An equation cannot be equal to 0. Equation is a statement. The statement is that two algebraic expressions are equal. The equality sign = is used between the two expressions, separating the two sides which should be equal. In particular, one of the sides can be 0. To distinguish it from an identity, which is true for any value of the variable (\(x\) in our case), an equation has a finite number of solutions, meaning that equality holds only for some specific values of the variable.
\(x+1=2x-x+1\) is and identity, it holds for any value of \(x.\)
\(x+3=5\) is an equation, this equality holds only for \(x=2.\) We say that 2 is a root of the equation or solution of the equation. You can solve by some method an equation and find the root(s), or if given a root, you can check if the specific number is indeed a root.
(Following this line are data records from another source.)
-- ==== Sys2Proof/Machine/Array.lean ====
section
/-! DEFINITION. Group 13: signing a convergence register, and the operations of the core's array (R30 to R32, R209 to R237).
An operation has its effects when it issues; its signers go on, and its report, flags and fault arrive, when it completes. -/

namespace Sys2Proof.Machine

/-- What issuing an operation gives: the operation in flight, or none while it cannot issue yet. -/
abbrev ArrRet := State × Option ArrOp

/-- The operation of the signers in hand. -/
def arrOp (c : Cur) (cv : Nat) (cycles : Nat) : ArrOp :=
  { slot := c.slot, cv := cv, signers := c.lanes, word := c.word, pc := c.pc, cycles := cycles }

/-- An operation that raises a fault and has no effect (R213). -/
def State.arrFault (s : State) (c : Cur) (cv : Nat) (f : FaultInfo) : ArrRet :=
  (s, some { arrOp c cv 1 with fault := some { f with cv := cv } })

/-- An array-operand fault (R213). -/
def State.aop (s : State) (c : Cur) (cv sub : Nat) : ArrRet := s.arrFault c cv (faultOf 14 sub)

/-- An operation that consumed poison before it could have an effect (R217). -/
def State.arrConsumed (s : State) (c : Cur) (cv : Nat) : ArrRet := (s, some { arrOp c cv 1 with consumed := true })

/-- The operand s(W) of an operation (R212): a poisoned one is consumed. -/
def State.withW (s : State) (c : Cur) (cv : Nat) (w : BitVec 5) (k : Nat → ArrRet) : ArrRet :=
  let e := (s.cw c).sreg w.toNat
  if e.poison then s.arrConsumed c cv else k e.val.toNat

/-- The group of the crew in hand. -/
def Cur.grp (c : Cur) (s : State) : Nat := (s.cw c).group

/-- DETAIL of a checksum fault (R373). -/
def sumDetail (slot : Bool) (tile index cols : Nat) : Nat :=
  (if slot then 1 else 0) + tile % 16 * 2 + index % 128 * 32 + cols * 2 ^ 32

/-- The storage-checksum fault of a tile or slot (R213, R373). -/
def sumFault (slot : Bool) (tile index : Nat) : FaultInfo := { cause := 6, sub := 1, detail := sumDetail slot tile index 0 }

/-- A tile of the crew's group. -/
def State.tile (s : State) (c : Cur) (t : Nat) : SlotV := s.slotView (.tile (c.grp s) t)

/-- A weight slot of the core. -/
def State.wslot (s : State) (c : Cur) (k : Nat) : SlotV := s.slotView (.slot c.core k)

/-- Whether a slot is clean (R86). A poisoned one is consumed, so its sums are not judged. -/
def SlotV.passes (v : SlotV) : Bool := v.sumBad || v.classify.cls = 0

/-- Store byte or pool byte of an accumulator (R246). -/
def Group.accBase (g : Group) (a : Nat) : Nat × Nat :=
  match g.accPlaces.getD a (.store 0) with
  | .store t => (5, 16384 * t)
  | .granule x => (3, 16384 * x)

/-- An element of an accumulator. -/
def Group.acc (g : Group) (a m n : Nat) : AccEl := Tab.get g.accs {} (1024 * a + 32 * m + n)

/-- A write of an element; a cleared element holds zeros (R79). -/
def Group.setAcc (g : Group) (a m n : Nat) (e : AccEl) : Group := { g with accs := Tab.set g.accs {} (1024 * a + 32 * m + n) e }

/-- Accumulators cleared (R230). -/
def Group.clearAccs (g : Group) (a n : Nat) : Group :=
  { g with accs := g.accs.filter (fun e => !(decide (1024 * a ≤ e.1) && decide (e.1 < 1024 * (a + n)))) }

/-- The reads of rows 0 to `rows` − 1 of an accumulator fire an armed injection on a word of them (R132, R246). -/
def State.touchAcc (s : State) (c : Cur) (a rows : Nat) : State :=
  let g := c.grp s
  let b := (s.group g).accBase a
  let bit := (s.core c.core).injBit
  let el (w : Nat) : Nat := 1024 * a + (8 * w - b.2) / 16
  let change (s : State) (w : Nat) (f : AccEl → AccEl) : State := s.modGroup g (fun r =>
    let e := Tab.get r.accs {} (el w)
    { r with accs := Tab.set r.accs {} (el w) (f e) })
  s.touch c.core b.1 b.2 (512 * rows)
    (fun s w => change s w (fun e => if e.tag = 0 then e else { e with bits := e.bits ^^^ BitVec.ofNat 128 (2 ^ (64 * (w % 2) + bit)) }))
    (fun s w => change s w (fun e => { e with poison := true }))

/-- TLD (R219): reads the record, then the tile with the visibility of a load of the owning crew. -/
def State.opTld (s : State) (c : Cur) (cv : Nat) (o : OpTt) : ArrRet :=
  s.withW c cv o.w (fun rec_ => s.withW c cv (o.w + 1) (fun coords =>
    let r := s.readRec c rec_
    match r.2 with
    | .bad f => r.1.arrFault c cv f
    | .poison => r.1.arrConsumed c cv
    | .ok t =>
      if t.sparse then r.1.aop c cv 2
      else
        let d := r.1.readTile c t coords
        match d.2 with
        | .error f => d.1.arrFault c cv f
        | .ok x => (d.1.putTile (.tile (c.grp s) o.t.toNat) t.fmt t.scaled false x, some (arrOp c cv 40))))

/-- Claims of TST (R220): asks for those not held, afresh where one was granted and closed again, and waits; a refusal is the write-grain fault of the first such grain. -/
def State.arrClaims (s : State) (c : Cur) (cv : Nat) (xs : List LaneStore) (k : State → ArrRet) : ArrRet :=
  let tag := s.crewTag c.core c.slot
  let cl := clusterOf c.core
  let need := s.unclaimed c.core tag xs
  let mine (r : ClaimReq) : Bool := r.core = c.core && r.slot = c.slot && !r.retry
  let reqs := (s.cluster cl).claims.filter (fun r => mine r && r.outcome ≠ 1)
  let drop : State := s.modCluster cl (fun q => { q with claims := q.claims.filter (fun r => !mine r) })
  let refused (g : Nat) : Bool := reqs.any (fun r => r.grain = g && r.outcome = 2)
  match need with
  | [] => k drop
  | g :: _ =>
    if need.all (fun x => refused x.1) then drop.arrFault c cv { cause := 3, addr := g.2 }
    else
      let new := need.filter (fun x => !reqs.any (fun r => r.grain = x.1))
      (s.modCluster cl (fun q => { q with claims := q.claims.filter (fun r => !(mine r && r.outcome = 1)) ++ new.map (fun x =>
        { grain := x.1, tag := tag, core := c.core, slot := c.slot, since := s.cycle }) }), none)

/-- TST (R220). -/
def State.opTst (s : State) (c : Cur) (cv : Nat) (o : OpTt) : ArrRet :=
  s.withW c cv o.w (fun rec_ => s.withW c cv (o.w + 1) (fun coords =>
    let r := s.readRec c rec_
    match r.2 with
    | .bad f => r.1.arrFault c cv f
    | .poison => r.1.arrConsumed c cv
    | .ok t =>
      let s := r.1
      let v := s.tile c o.t.toNat
      if t.sparse || v.fmt ≠ t.fmt || v.scaled != t.scaled then s.aop c cv 2
      else match s.planWrites c (tileWrites t coords v) with
        | .error f => s.arrFault c cv f
        | .ok xs =>
          s.arrClaims c cv xs (fun s =>
            let s := s.touchSlot (.tile (c.grp s) o.t.toNat)
            let v := s.tile c o.t.toNat
            if !v.passes then s.arrFault c cv (sumFault false o.t.toNat 0)
            else match s.planWrites c (tileWrites t coords v) with
              | .error f => s.arrFault c cv f
              | .ok xs =>
                let w := s.cw c
                let n := storeCounts xs
                if (s.writeBlocked xs).isSome || !(s.storeMoves c xs).isEmpty || 65535 < w.ackCl + n.1 || 4095 < w.ackSy + n.2 then (s, none)
                else (s.doStores c.core c.slot xs, some (arrOp c cv 40)))))

/-- The descriptor of a weight slot, or none where its word is poisoned. -/
def State.slotDescOf (s : State) (c : Cur) (k : Nat) : Option Nat :=
  let r := s.dieRead c.core (5120 * k + 4800) 8
  if r.2 then none else some (leNat r.1)

/-- Whether a format and its scales suit a weight or activation operand (R224, R227). -/
def fmtSuits (fmt : Nat) (scaled : Bool) : Bool :=
  decide (1 ≤ fmt) && decide (fmt ≤ 5) && (if fmt = 2 then scaled else fmt = 1 || !scaled)

/-- Whether the physical planes hold what a group's bindings name: they do from its first binding while they serve it (R209, R226). -/
def State.serves (s : State) (core g : Nat) : Bool :=
  match (s.core core).served with
  | none => true
  | some h => h = g

/-- A change of a group's bindings, and of the physical planes where the array serves the group (R209, R224). -/
def State.bind (s : State) (core g : Nat) (f : Group → Group) (h : Core → Core) : State :=
  let s := if s.serves core g then s.modCore core (fun k => { (h k) with served := some g }) else s
  s.modGroup g f

/-- The verification of a slot about to be bound (R224, R233). DESIGN CHOICE (log 33): nonzero reserved bits of the slot descriptor,
which R211 says must be 0 and for which it states no effect, are ignored here and by TCOPY. -/
def State.bindSlot (s : State) (c : Cur) (cv k : Nat) (suits : Nat → Bool) (f : State → Nat → State) : ArrRet :=
  match s.slotDescOf c k with
  | none => s.arrConsumed c cv
  | some d =>
    if !suits d then s.aop c cv 2
    else
      let s := s.touchSlot (.slot c.core k)
      let v := s.wslot c k
      if !v.passes then s.arrFault c cv (sumFault true 0 k)
      else (f s d, some { arrOp c cv 32 with consumed := v.sumBad || v.scaleBad || (d / 32 % 2 = 1 && v.bad 4544 256) })

/-- WLOAD (R224). -/
def State.opWload (s : State) (c : Cur) (cv : Nat) (o : OpTw) : ArrRet :=
  s.withW c cv o.w (fun x =>
    let k := x % 128
    if 256 ≤ x || (x / 128 % 2 = 1 && k ≠ 0) || 95 < k then s.aop c cv 1
    else if x / 128 % 2 = 1 then
      (s.bind c.core (c.grp s) (fun g => { g with shadow := .empty }) (fun k => { k with shadowCells := {} }), some (arrOp c cv 32))
    else s.bindSlot c cv k (fun d => fmtSuits (d % 16) (d / 16 % 2 = 1)) (fun s d =>
      let lat := (s.core c.core).slotImg k 4352 4800
      s.bind c.core (c.grp s) (fun g => { g with shadow := .weights k (d % 16) (d / 16 % 2 = 1) (d / 32 % 2 = 1) lat })
        (fun q => { q with shadowCells := q.slotCells k })))

/-- WSWAP (R224). -/
def State.opWswap (s : State) (c : Cur) (cv : Nat) : ArrRet :=
  (s.bind c.core (c.grp s) (fun g => { g with active := g.shadow, shadow := g.active })
    (fun k => { k with activeCells := k.shadowCells, shadowCells := k.activeCells }), some (arrOp c cv 1))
If I don't know how to solve the equation \(x+3=5\) but somebody tells me that \(2\) is a root of it, I can check by substituting \(2\) for \(x:\)
\(2+3=5\) it is indeed true, so \(2\) is a solution of the given equation. But if I don't know about methods of solving such equations or I cannot prove whether there might be additional solutions, I am in "trouble", as I cannot check all the real numbers to see whether there is another solution or not.
\(x^2+ 5x +4\) is an algebraic expression, not an equation. The value of this expression is determined by the particular value of \(x.\)
Obviously, for different values of \(x\) the expression can take different values. And once \(x\) is known, the value of the given expression is uniquely determined. That's why the answer to this question is D.